4. SQL / pipeline doc generation
Script: tasks/communication_documentation/scripts/bedrock_sql_docs.py
Purpose: Generate Markdown explanation of SQL or ETL pipeline text for documentation (e.g. SQL_BREAKDOWN.md, runbooks).
Usage:
# From SQL file
python bedrock_sql_docs.py --sql-file ../../sql/balance_history_2024_q1.sql --out EXPLANATION.md
# Inline text
python bedrock_sql_docs.py --text "SELECT * FROM t" --out out.md
# ETL flow description
python bedrock_sql_docs.py --text "Bronze -> Silver validation..." --kind etl --out etl_explanation.md
Integration: Run in CI or manually when updating SQL or ETL docs; merge output into existing docs or publish to the docs site.
Shared client
Module: tasks/data_ingestion_transformation/src/etl/bedrock_client.py
invoke_claude(prompt, max_tokens=512, model_id=..., region=...)— Single user prompt.invoke_claude_with_system(system, user, ...)— System + user (for structured outputs).safe_invoke(prompt, default="", ...)— Optional: invoke with fallback on error (used where GenAI is non-blocking).

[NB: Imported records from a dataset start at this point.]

-- ==== Sys2Proof/Laws/Encoding.lean ====
section
/-! SUPPORT. The layouts of instruction words: what each field of a word reads back as. -/

namespace Sys2Proof.Laws

open Sys2Proof.Machine (bits)

theorem fld_eq {w lo n : Nat} {x : BitVec n} (h : w / 2 ^ lo % 2 ^ n = x.toNat) : fld w lo n = x := by
  apply BitVec.eq_of_toNat_eq
  rw [fld, BitVec.toNat_ofNat, h]

theorem bn_lt (b : Bool) : bn b < 2 := by cases b <;> decide

theorem flag_eq {w i : Nat} {b : Bool} (h : w / 2 ^ i % 2 = bn b) : flag w i = b := by
  rw [flag, h]
  cases b <;> rfl

theorem wordTR {N : Nat} {w : Word} {i : Instr} (hn : N < 4294967296) (ho : N / 1048576 / 512 % 8 = 0)
    (h : some (BitVec.ofNat 32 N) = some w) (hd : decodeTR N = .ok i) : decodeWord w = .ok i := by
  obtain rfl := Option.some.inj h
  have hw : (BitVec.ofNat 32 N).toNat = N := by rw [BitVec.toNat_ofNat, Nat.mod_eq_of_lt hn]
  have hc : bits N 29 3 = 0 := by
    rw [Nat.div_div_eq_div_mul] at ho
    exact ho
  simp only [decodeWord, hw, hc, hd]

theorem wordFR {N : Nat} {w : Word} {i : Instr} (hn : N < 4294967296) (ho : N / 134217728 / 4 % 8 = 1)
    (h : some (BitVec.ofNat 32 N) = some w) (hd : decodeFR N = .ok i) : decodeWord w = .ok i := by
  obtain rfl := Option.some.inj h
  have hw : (BitVec.ofNat 32 N).toNat = N := by rw [BitVec.toNat_ofNat, Nat.mod_eq_of_lt hn]
  have hc : bits N 29 3 = 1 := by
    rw [Nat.div_div_eq_div_mul] at ho
    exact ho
  simp only [decodeWord, hw, hc, hd]

theorem wordI {N : Nat} {w : Word} {i : Instr} (hn : N < 4294967296) (ho : N / 8388608 / 64 % 8 = 2)
    (h : some (BitVec.ofNat 32 N) = some w) (hd : decodeI N = .ok i) : decodeWord w = .ok i := by
  obtain rfl := Option.some.inj h
  have hw : (BitVec.ofNat 32 N).toNat = N := by rw [BitVec.toNat_ofNat, Nat.mod_eq_of_lt hn]
  have hc : bits N 29 3 = 2 := by
    rw [Nat.div_div_eq_div_mul] at ho
    exact ho
  simp only [decodeWord, hw, hc, hd]

theorem wordM {N : Nat} {w : Word} {i : Instr} (hn : N < 4294967296) (ho : N / 16777216 / 32 % 8 = 3)
    (h : some (BitVec.ofNat 32 N) = some w) (hd : decodeM N = .ok i) : decodeWord w = .ok i := by
  obtain rfl := Option.some.inj h
  have hw : (BitVec.ofNat 32 N).toNat = N := by rw [BitVec.toNat_ofNat, Nat.mod_eq_of_lt hn]
  have hc : bits N 29 3 = 3 := by
    rw [Nat.div_div_eq_div_mul] at ho
    exact ho
  simp only [decodeWord, hw, hc, hd]

theorem wordB {N : Nat} {w : Word} {i : Instr} (hn : N < 4294967296) (ho : N / 33554432 / 16 % 8 = 4)
    (h : some (BitVec.ofNat 32 N) = some w) (hd : decodeB N = .ok i) : decodeWord w = .ok i := by
  obtain rfl := Option.some.inj h
  have hw : (BitVec.ofNat 32 N).toNat = N := by rw [BitVec.toNat_ofNat, Nat.mod_eq_of_lt hn]
  have hc : bits N 29 3 = 4 := by
    rw [Nat.div_div_eq_div_mul] at ho
    exact ho
  simp only [decodeWord, hw, hc, hd]

theorem wordX {N : Nat} {w : Word} {i : Instr} (hn : N < 4294967296) (ho : N / 1048576 / 512 % 8 = 5)
    (h : some (BitVec.ofNat 32 N) = some w) (hd : decodeX N = .ok i) : decodeWord w = .ok i := by
  obtain rfl := Option.some.inj h
  have hw : (BitVec.ofNat 32 N).toNat = N := by rw [BitVec.toNat_ofNat, Nat.mod_eq_of_lt hn]
  have hc : bits N 29 3 = 5 := by
    rw [Nat.div_div_eq_div_mul] at ho
    exact ho
  simp only [decodeWord, hw, hc, hd]

theorem wordW {N : Nat} {w : Word} {i : Instr} (hn : N < 4294967296) (ho : N / 67108864 / 8 % 8 = 6)
    (h : some (BitVec.ofNat 32 N) = some w) (hd : decodeW N = .ok i) : decodeWord w = .ok i := by
  obtain rfl := Option.some.inj h
  have hw : (BitVec.ofNat 32 N).toNat = N := by rw [BitVec.toNat_ofNat, Nat.mod_eq_of_lt hn]
  have hc : bits N 29 3 = 6 := by
    rw [Nat.div_div_eq_div_mul] at ho
    exact ho
  simp only [decodeWord, hw, hc, hd]

theorem opTR {N K : Nat} (h : N / 1048576 = K) : bits N 20 9 = K % 512 := by
  subst h
  rfl

theorem opFR {N K : Nat} (h : N / 134217728 = K) : bits N 27 2 = K % 4 := by
  subst h
  rfl

theorem opI {N K : Nat} (h : N / 8388608 = K) : bits N 23 6 = K % 64 := by
  subst h
  rfl

theorem opM {N K : Nat} (h : N / 16777216 = K) : bits N 24 5 = K % 32 := by
  subst h
  rfl

theorem opB {N K : Nat} (h : N / 33554432 = K) : bits N 25 4 = K % 16 := by
  subst h
  rfl

theorem opX {N K : Nat} (h : N / 1048576 = K) : bits N 20 9 = K % 512 := by
  subst h
  rfl

theorem opW {N K : Nat} (h : N / 67108864 = K) : bits N 26 3 = K % 8 := by
  subst h
  rfl

theorem shape0 (B : Nat) (hB : B % 1048576 = 0) (hl : B < 4294967296) (x0 : BitVec 6) (x1 : Bool) (x2 : BitVec 6) (x3 : Bool) (x4 : BitVec 6) :
    let N := asm B [(14, x0.toNat), (13, bn x1), (7, x2.toNat), (6, bn x3), (0, x4.toNat)]
    N < 4294967296 ∧ N / 1048576 = B / 1048576 ∧ fld N 14 6 = x0 ∧ flag N 13 = x1 ∧ fld N 7 6 = x2 ∧ flag N 6 = x3 ∧ fld N 0 6 = x4 := by
  intro N
  have h0 := x0.isLt
  have h1 := bn_lt x1
  have h2 := x2.isLt
  have h3 := bn_lt x3
  have h4 := x4.isLt
  simp only [N, asm]
  exact ⟨by omega, by omega, fld_eq (by omega), flag_eq (by omega), fld_eq (by omega), flag_eq (by omega), fld_eq (by omega)⟩

theorem shape1 (B : Nat) (hB : B % 1048576 = 0) (hl : B < 4294967296) (x0 : BitVec 6) (x1 : Bool) (x2 : BitVec 6) :
    let N := asm B [(14, x0.toNat), (13, bn x1), (7, x2.toNat)]
    N < 4294967296 ∧ N / 1048576 = B / 1048576 ∧ fld N 14 6 = x0 ∧ flag N 13 = x1 ∧ fld N 7 6 = x2 ∧ bits N 0 7 = 0 := by
  intro N
  have h0 := x0.isLt
  have h1 := bn_lt x1
  have h2 := x2.isLt
  simp only [N, asm]
  exact ⟨by omega, by omega, fld_eq (by omega), flag_eq (by omega), fld_eq (by omega), by unfold bits; omega⟩

theorem shape2 (B : Nat) (hB : B % 1048576 = 0) (hl : B < 4294967296) (x0 : BitVec 3) (x1 : BitVec 3) (x2 : Bool) (x3 : BitVec 6) (x4 : Bool) (x5 : BitVec 6) :
    let N := asm B [(17, x0.toNat), (14, x1.toNat), (13, bn x2), (7, x3.toNat), (6, bn x4), (0, x5.toNat)]
    N < 4294967296 ∧ N / 1048576 = B / 1048576 ∧ fld N 17 3 = x0 ∧ fld N 14 3 = x1 ∧ flag N 13 = x2 ∧ fld N 7 6 = x3 ∧ flag N 6 = x4 ∧ fld N 0 6 = x5 := by
  intro N
  have h0 := x0.isLt
  have h1 := x1.isLt
  have h2 := bn_lt x2
  have h3 := x3.isLt
  have h4 := bn_lt x4
  have h5 := x5.isLt
  simp only [N, asm]
  exact ⟨by omega, by omega, fld_eq (by omega), fld_eq (by omega), flag_eq (by omega), fld_eq (by omega), flag_eq (by omega), fld_eq (by omega)⟩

Task 05 scripts add tasks/data_ingestion_transformation/src to sys.path to import this client so there is a single Bedrock implementation.
Terraform (IAM)
File: tasks/devops_cicd/infra/terraform/main.tf
- Resource:
aws_iam_role_policy.glue_bedrockattached toaws_iam_role.glue_service_role. - Actions:
bedrock:InvokeModel,bedrock:InvokeModelWithResponseStream. - Resource ARN:
arn:aws:bedrock:*::foundation-model/anthropic.claude-*.
If you add a Lambda for post-ETL quarantine explanations or report narrative, attach the same policy (or a dedicated Bedrock policy) to the Lambda execution role.
Summary
| Component | Path |
|---|---|
| Bedrock client | tasks/data_ingestion_transformation/src/etl/bedrock_client.py |
| Quarantine explanations | tasks/data_ingestion_transformation/src/etl/bedrock_quarantine.py |
| Report narrative script | tasks/communication_documentation/scripts/bedrock_report_narrative.py |
| Quality/catalog script | tasks/data_ingestion_transformation/scripts/bedrock_quality_descriptions.py |
| SQL/pipeline doc script | tasks/communication_documentation/scripts/bedrock_sql_docs.py |
| IAM (Glue + Bedrock) | tasks/devops_cicd/infra/terraform/main.tf |
All implementations degrade gracefully when Bedrock is unavailable (fallback text or clear error), so the pipeline remains operational without GenAI.